**Brief**
Output range, inclusive: from the line containing "(hl : ops.length" to the line containing "have := (List.getElem?_eq_some_iff.1 a).1". Restate those lines from the data below word for word and only those.

**Recorded data**
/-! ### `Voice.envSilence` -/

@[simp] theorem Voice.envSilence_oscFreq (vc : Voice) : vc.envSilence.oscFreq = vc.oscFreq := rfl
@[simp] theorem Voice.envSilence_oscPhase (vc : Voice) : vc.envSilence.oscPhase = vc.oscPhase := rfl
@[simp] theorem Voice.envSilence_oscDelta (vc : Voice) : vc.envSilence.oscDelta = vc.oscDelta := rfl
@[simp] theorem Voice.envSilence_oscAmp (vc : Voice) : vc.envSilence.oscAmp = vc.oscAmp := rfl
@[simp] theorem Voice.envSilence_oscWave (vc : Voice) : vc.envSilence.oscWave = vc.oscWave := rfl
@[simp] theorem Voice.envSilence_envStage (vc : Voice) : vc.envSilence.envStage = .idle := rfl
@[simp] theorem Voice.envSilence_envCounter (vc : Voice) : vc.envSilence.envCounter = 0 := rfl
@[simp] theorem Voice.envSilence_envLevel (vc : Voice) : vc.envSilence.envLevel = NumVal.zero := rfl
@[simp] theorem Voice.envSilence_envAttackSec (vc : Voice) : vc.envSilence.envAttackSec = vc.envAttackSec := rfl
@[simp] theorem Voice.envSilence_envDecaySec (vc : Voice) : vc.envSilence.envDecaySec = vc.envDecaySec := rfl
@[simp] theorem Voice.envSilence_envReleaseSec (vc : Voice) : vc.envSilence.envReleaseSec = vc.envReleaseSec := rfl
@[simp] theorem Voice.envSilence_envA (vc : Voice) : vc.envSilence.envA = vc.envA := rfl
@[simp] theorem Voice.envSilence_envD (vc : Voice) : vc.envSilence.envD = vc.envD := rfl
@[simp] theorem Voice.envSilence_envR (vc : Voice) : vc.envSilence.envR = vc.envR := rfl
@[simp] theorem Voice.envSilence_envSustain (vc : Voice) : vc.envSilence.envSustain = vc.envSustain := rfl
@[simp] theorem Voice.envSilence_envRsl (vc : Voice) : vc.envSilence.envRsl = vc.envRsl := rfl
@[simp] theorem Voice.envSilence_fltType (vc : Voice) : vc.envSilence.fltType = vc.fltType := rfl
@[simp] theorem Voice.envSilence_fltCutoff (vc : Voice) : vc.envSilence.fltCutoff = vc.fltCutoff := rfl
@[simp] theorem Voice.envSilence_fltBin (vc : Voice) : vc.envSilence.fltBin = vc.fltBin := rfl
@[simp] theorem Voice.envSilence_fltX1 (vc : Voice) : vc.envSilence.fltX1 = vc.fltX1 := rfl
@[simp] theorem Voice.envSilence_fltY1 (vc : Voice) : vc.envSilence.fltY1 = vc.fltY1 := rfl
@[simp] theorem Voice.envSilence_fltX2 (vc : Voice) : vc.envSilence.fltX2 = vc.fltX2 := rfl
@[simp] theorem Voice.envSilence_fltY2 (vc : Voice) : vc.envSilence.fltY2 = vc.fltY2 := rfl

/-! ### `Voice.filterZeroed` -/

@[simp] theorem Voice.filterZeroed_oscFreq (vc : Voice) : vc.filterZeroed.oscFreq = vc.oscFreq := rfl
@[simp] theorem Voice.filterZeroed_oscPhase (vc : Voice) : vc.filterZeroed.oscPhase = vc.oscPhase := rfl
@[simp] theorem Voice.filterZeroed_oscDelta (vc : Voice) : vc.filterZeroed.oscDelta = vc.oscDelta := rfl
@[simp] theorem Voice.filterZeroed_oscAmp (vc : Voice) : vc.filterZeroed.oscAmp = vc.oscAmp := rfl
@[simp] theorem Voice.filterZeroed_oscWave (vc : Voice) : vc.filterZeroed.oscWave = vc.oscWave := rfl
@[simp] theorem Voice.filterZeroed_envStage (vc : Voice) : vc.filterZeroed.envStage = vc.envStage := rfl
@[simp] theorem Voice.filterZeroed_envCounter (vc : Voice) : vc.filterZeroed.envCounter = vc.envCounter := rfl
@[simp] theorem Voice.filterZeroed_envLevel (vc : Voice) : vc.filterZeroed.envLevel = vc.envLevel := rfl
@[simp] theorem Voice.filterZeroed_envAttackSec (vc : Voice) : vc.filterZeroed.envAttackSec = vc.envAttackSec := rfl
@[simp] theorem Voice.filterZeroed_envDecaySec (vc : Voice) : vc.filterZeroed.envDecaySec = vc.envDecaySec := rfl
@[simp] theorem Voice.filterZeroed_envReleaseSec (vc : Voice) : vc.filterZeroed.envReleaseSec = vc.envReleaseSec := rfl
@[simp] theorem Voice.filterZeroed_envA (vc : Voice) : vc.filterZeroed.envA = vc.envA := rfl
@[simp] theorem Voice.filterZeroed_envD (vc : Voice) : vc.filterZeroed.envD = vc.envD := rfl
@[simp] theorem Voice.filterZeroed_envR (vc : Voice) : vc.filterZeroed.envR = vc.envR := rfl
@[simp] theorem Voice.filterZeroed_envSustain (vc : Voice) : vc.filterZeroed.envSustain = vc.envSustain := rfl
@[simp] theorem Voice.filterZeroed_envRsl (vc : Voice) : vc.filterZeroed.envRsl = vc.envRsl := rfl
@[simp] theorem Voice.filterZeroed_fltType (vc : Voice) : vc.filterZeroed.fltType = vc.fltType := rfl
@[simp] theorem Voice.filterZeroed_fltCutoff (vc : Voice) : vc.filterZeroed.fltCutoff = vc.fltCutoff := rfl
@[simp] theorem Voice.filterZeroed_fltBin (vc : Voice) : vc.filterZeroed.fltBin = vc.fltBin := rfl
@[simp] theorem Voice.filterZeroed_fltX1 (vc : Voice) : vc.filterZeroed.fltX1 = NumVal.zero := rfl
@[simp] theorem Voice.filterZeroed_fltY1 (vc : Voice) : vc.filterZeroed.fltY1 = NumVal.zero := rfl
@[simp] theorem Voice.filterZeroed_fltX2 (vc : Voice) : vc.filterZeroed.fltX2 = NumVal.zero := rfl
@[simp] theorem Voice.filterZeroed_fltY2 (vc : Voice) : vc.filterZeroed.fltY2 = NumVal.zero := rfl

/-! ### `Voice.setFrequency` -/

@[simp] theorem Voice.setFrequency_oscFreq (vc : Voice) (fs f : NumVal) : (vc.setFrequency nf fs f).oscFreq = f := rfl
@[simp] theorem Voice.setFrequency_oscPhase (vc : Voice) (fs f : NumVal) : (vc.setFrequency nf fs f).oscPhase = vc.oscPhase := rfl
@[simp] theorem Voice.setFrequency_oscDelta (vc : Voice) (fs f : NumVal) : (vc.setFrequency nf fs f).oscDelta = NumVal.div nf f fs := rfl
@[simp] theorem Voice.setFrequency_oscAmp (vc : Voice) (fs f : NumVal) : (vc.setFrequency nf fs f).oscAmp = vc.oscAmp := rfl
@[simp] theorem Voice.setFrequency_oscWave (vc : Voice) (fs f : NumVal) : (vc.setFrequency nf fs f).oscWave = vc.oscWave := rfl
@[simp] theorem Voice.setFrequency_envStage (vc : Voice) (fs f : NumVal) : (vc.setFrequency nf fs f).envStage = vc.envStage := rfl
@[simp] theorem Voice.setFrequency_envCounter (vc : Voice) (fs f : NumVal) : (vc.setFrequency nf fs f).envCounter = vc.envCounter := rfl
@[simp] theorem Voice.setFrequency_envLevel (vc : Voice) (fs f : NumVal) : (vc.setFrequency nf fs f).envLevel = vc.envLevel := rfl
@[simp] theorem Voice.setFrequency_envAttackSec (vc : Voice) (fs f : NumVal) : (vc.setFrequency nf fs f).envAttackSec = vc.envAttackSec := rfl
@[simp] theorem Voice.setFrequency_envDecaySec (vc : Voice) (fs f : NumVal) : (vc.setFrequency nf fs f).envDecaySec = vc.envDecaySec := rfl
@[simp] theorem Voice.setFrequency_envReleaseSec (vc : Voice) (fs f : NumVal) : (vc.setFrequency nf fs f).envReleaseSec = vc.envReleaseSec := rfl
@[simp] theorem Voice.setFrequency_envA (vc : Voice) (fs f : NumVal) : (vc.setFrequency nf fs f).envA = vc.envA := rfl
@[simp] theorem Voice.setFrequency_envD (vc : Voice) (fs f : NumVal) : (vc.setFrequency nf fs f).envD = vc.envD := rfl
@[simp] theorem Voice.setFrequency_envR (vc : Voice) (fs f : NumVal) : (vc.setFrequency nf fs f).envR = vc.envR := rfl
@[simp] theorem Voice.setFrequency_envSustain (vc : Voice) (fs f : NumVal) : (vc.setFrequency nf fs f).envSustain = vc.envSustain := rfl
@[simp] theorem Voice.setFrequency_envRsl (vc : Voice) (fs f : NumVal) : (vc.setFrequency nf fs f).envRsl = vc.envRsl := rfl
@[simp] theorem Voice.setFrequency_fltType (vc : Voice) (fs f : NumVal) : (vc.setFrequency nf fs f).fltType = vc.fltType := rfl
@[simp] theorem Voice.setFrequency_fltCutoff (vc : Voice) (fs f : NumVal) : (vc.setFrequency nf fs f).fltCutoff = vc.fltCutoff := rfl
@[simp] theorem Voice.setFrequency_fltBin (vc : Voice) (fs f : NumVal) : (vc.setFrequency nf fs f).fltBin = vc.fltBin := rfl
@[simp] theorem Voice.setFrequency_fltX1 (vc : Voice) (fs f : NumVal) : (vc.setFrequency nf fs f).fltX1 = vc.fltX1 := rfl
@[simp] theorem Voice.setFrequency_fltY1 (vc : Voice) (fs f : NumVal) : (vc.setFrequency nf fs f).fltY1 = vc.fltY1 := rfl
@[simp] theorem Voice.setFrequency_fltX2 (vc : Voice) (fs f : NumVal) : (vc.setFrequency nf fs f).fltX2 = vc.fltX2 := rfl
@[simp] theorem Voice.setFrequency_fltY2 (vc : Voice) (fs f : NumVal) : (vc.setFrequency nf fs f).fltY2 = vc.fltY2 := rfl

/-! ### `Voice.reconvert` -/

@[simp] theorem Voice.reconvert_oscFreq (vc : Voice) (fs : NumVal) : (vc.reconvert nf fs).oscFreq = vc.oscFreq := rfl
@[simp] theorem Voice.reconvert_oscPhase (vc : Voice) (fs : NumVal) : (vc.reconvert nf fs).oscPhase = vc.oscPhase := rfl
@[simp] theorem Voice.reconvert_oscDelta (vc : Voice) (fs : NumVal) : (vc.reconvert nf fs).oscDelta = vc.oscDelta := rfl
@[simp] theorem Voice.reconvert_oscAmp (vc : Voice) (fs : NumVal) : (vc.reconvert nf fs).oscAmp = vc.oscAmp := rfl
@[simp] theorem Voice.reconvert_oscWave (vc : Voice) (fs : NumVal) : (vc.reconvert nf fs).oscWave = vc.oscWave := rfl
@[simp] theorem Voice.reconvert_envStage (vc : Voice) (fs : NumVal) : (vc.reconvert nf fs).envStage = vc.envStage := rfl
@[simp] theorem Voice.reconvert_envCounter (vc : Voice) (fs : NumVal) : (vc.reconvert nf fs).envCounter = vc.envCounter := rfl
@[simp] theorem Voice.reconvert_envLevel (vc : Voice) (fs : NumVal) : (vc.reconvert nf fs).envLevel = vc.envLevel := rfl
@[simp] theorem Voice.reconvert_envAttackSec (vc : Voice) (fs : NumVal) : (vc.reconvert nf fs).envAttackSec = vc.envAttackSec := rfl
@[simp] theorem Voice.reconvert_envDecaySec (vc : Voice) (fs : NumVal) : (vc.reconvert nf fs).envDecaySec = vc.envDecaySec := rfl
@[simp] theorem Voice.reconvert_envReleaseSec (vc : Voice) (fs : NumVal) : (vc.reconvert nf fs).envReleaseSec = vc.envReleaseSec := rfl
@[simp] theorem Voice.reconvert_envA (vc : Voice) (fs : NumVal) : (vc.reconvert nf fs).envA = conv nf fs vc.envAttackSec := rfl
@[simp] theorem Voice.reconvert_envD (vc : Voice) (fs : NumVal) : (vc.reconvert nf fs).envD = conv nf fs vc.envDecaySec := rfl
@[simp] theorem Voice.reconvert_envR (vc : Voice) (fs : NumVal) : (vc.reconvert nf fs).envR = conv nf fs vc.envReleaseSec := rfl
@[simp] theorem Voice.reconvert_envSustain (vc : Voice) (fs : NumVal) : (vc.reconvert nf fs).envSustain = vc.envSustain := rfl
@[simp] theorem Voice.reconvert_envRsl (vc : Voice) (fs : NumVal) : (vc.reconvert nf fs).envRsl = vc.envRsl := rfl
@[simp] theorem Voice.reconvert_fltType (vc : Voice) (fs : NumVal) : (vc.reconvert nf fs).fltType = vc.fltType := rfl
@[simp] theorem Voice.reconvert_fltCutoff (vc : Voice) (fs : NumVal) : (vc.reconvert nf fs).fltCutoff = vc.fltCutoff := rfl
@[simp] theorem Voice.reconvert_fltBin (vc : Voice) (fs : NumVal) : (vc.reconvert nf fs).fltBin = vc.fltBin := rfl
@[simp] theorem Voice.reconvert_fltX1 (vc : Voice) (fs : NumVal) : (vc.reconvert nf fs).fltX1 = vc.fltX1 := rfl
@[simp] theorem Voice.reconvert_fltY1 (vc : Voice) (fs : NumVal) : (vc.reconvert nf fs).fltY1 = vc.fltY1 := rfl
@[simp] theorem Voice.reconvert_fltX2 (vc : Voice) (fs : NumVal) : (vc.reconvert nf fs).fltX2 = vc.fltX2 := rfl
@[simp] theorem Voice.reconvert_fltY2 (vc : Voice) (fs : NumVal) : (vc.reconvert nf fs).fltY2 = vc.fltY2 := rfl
---
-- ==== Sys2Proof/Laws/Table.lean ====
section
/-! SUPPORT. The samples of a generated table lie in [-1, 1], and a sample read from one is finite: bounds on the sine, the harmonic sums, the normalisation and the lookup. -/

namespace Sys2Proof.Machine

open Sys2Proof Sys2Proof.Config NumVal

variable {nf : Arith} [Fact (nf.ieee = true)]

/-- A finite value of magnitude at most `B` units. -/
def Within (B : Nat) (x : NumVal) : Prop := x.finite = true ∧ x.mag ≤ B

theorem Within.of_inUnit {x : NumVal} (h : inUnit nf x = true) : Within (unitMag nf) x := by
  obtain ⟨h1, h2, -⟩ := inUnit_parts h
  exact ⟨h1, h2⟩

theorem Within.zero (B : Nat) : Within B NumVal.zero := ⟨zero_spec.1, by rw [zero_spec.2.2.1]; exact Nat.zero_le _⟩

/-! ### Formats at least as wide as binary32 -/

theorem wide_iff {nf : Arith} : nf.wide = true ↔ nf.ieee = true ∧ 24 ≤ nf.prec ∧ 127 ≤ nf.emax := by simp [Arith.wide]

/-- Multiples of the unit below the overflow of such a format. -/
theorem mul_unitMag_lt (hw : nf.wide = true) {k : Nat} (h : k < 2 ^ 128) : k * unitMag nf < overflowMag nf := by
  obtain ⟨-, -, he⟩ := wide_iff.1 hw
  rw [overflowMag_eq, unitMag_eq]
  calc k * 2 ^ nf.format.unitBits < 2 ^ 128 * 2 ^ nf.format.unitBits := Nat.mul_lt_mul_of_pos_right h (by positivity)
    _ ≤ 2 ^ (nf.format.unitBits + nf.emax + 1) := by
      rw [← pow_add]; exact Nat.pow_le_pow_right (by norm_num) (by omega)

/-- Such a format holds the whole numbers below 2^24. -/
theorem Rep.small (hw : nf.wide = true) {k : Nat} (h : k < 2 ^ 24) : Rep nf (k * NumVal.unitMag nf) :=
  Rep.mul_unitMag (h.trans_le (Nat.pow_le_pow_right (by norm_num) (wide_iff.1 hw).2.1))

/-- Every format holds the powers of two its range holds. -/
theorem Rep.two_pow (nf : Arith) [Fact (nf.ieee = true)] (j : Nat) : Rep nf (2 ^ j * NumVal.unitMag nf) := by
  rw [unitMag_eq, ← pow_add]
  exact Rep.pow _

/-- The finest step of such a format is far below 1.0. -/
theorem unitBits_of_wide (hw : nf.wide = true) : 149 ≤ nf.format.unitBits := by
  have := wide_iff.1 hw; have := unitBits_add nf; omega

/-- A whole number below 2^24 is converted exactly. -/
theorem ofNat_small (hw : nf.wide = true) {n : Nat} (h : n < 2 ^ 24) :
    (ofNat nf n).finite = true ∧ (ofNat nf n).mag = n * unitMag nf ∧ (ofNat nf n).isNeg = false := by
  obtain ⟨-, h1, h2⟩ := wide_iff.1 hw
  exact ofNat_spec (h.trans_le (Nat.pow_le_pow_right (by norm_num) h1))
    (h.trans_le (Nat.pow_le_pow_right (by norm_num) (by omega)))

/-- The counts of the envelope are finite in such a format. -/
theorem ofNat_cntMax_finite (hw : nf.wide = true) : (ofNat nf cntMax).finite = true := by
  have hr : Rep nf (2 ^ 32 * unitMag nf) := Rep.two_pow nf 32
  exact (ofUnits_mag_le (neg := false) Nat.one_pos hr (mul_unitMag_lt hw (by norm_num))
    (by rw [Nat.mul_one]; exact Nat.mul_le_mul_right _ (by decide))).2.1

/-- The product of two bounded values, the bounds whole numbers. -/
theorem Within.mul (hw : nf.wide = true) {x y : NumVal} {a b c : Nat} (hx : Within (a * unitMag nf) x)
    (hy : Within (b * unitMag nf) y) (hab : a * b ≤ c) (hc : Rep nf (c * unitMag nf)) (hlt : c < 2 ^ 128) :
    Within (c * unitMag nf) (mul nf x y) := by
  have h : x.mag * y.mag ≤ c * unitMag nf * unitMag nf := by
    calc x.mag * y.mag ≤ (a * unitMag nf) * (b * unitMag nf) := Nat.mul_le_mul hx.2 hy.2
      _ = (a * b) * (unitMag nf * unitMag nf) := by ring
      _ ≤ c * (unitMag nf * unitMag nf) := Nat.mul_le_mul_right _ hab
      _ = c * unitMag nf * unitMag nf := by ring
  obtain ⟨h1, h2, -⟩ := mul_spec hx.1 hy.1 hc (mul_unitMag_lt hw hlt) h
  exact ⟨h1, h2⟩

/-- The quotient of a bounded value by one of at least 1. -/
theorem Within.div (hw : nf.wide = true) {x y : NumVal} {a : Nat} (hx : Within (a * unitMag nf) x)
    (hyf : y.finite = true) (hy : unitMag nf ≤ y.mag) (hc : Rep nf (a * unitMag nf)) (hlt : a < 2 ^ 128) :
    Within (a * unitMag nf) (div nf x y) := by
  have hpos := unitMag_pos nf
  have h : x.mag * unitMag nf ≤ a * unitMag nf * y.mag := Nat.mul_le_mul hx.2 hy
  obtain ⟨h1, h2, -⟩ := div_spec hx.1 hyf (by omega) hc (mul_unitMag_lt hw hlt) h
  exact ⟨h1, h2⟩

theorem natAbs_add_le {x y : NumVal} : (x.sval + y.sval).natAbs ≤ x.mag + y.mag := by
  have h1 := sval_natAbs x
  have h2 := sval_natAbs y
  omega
* * *
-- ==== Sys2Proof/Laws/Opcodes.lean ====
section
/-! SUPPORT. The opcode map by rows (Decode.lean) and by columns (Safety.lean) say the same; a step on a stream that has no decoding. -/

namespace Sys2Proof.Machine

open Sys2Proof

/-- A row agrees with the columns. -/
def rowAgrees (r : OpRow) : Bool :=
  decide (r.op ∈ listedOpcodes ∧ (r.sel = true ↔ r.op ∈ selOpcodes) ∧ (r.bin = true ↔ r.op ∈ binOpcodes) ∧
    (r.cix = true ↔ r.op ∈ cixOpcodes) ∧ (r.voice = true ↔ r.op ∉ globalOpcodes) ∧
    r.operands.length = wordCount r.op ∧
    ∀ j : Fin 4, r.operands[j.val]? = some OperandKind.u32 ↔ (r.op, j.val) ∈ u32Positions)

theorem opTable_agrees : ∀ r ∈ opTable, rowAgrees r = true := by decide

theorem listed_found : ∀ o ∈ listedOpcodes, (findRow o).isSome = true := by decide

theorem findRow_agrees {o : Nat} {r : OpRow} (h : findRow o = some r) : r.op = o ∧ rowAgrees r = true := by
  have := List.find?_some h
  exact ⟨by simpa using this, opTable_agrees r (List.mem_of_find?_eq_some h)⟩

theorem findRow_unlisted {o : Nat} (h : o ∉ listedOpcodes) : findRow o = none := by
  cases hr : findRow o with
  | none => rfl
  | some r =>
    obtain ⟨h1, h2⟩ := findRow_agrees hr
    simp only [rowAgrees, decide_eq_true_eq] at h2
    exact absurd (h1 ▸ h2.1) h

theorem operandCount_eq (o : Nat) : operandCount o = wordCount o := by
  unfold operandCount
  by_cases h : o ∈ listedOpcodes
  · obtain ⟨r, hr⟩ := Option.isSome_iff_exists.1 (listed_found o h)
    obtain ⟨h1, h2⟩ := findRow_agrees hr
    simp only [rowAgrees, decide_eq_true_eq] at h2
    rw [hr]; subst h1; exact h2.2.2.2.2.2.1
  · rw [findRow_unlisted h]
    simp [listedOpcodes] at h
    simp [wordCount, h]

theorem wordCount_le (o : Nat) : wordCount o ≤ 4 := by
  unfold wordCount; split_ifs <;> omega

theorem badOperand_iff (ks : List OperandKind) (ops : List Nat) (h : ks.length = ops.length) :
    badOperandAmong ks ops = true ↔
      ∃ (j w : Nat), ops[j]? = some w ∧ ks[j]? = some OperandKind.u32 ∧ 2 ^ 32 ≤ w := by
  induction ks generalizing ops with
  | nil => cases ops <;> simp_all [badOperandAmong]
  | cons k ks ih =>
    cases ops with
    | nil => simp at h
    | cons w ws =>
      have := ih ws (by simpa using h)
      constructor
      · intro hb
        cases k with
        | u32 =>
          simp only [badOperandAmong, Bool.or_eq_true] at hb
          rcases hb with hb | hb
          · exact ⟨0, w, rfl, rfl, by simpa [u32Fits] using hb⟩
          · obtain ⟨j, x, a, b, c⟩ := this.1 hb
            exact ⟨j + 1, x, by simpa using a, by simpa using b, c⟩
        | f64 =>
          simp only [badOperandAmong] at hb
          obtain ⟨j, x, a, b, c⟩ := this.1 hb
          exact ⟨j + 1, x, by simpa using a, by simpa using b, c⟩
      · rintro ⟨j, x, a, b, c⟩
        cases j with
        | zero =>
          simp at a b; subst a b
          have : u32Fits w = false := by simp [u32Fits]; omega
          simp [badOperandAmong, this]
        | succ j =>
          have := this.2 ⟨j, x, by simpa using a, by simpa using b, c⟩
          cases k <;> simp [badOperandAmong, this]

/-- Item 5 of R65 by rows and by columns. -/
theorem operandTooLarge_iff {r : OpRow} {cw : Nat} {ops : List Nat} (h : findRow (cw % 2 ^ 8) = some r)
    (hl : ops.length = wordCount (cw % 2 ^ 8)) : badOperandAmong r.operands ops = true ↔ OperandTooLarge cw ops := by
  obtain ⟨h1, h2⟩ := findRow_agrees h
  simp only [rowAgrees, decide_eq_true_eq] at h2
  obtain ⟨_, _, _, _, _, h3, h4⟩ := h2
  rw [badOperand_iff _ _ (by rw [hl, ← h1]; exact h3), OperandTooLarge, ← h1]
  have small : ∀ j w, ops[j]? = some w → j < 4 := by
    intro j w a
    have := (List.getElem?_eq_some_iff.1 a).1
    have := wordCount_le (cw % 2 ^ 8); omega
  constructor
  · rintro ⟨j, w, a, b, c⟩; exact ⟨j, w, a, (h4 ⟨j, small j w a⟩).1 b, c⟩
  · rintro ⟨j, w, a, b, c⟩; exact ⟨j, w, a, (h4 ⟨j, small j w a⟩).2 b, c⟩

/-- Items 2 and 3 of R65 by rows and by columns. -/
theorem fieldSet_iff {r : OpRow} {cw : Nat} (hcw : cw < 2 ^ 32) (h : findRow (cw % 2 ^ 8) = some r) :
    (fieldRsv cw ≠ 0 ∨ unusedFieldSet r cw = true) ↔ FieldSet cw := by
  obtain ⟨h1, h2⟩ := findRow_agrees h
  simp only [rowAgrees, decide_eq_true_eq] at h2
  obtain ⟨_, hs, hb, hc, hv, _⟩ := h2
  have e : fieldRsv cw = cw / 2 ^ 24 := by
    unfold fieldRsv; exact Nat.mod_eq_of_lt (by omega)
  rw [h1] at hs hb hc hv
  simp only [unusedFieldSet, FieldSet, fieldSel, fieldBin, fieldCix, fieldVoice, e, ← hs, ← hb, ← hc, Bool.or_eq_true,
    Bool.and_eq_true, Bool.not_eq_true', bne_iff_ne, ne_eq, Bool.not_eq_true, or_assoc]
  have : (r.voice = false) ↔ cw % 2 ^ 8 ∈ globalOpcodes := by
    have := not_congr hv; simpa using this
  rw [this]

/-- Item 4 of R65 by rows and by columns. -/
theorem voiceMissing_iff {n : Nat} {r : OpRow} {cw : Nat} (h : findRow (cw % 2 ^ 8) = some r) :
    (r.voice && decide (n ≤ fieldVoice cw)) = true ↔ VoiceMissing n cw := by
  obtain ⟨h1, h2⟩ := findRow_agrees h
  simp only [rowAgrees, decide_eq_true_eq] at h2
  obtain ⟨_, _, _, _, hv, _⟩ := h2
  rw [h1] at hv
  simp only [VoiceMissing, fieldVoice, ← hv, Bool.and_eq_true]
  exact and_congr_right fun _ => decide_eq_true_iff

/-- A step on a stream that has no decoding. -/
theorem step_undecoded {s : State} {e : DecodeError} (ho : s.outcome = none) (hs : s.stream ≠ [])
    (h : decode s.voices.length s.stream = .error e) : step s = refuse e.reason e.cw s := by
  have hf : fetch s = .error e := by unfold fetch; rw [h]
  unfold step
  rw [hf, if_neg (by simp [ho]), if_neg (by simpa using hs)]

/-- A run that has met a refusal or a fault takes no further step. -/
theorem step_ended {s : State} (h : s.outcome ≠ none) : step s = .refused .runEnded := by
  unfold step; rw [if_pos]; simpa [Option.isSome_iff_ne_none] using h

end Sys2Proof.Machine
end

**Answer to this task**
    (hl : ops.length = wordCount (cw % 2 ^ 8)) : badOperandAmong r.operands ops = true ↔ OperandTooLarge cw ops := by
  obtain ⟨h1, h2⟩ := findRow_agrees h
  simp only [rowAgrees, decide_eq_true_eq] at h2
  obtain ⟨_, _, _, _, _, h3, h4⟩ := h2
  rw [badOperand_iff _ _ (by rw [hl, ← h1]; exact h3), OperandTooLarge, ← h1]
  have small : ∀ j w, ops[j]? = some w → j < 4 := by
    intro j w a
    have := (List.getElem?_eq_some_iff.1 a).1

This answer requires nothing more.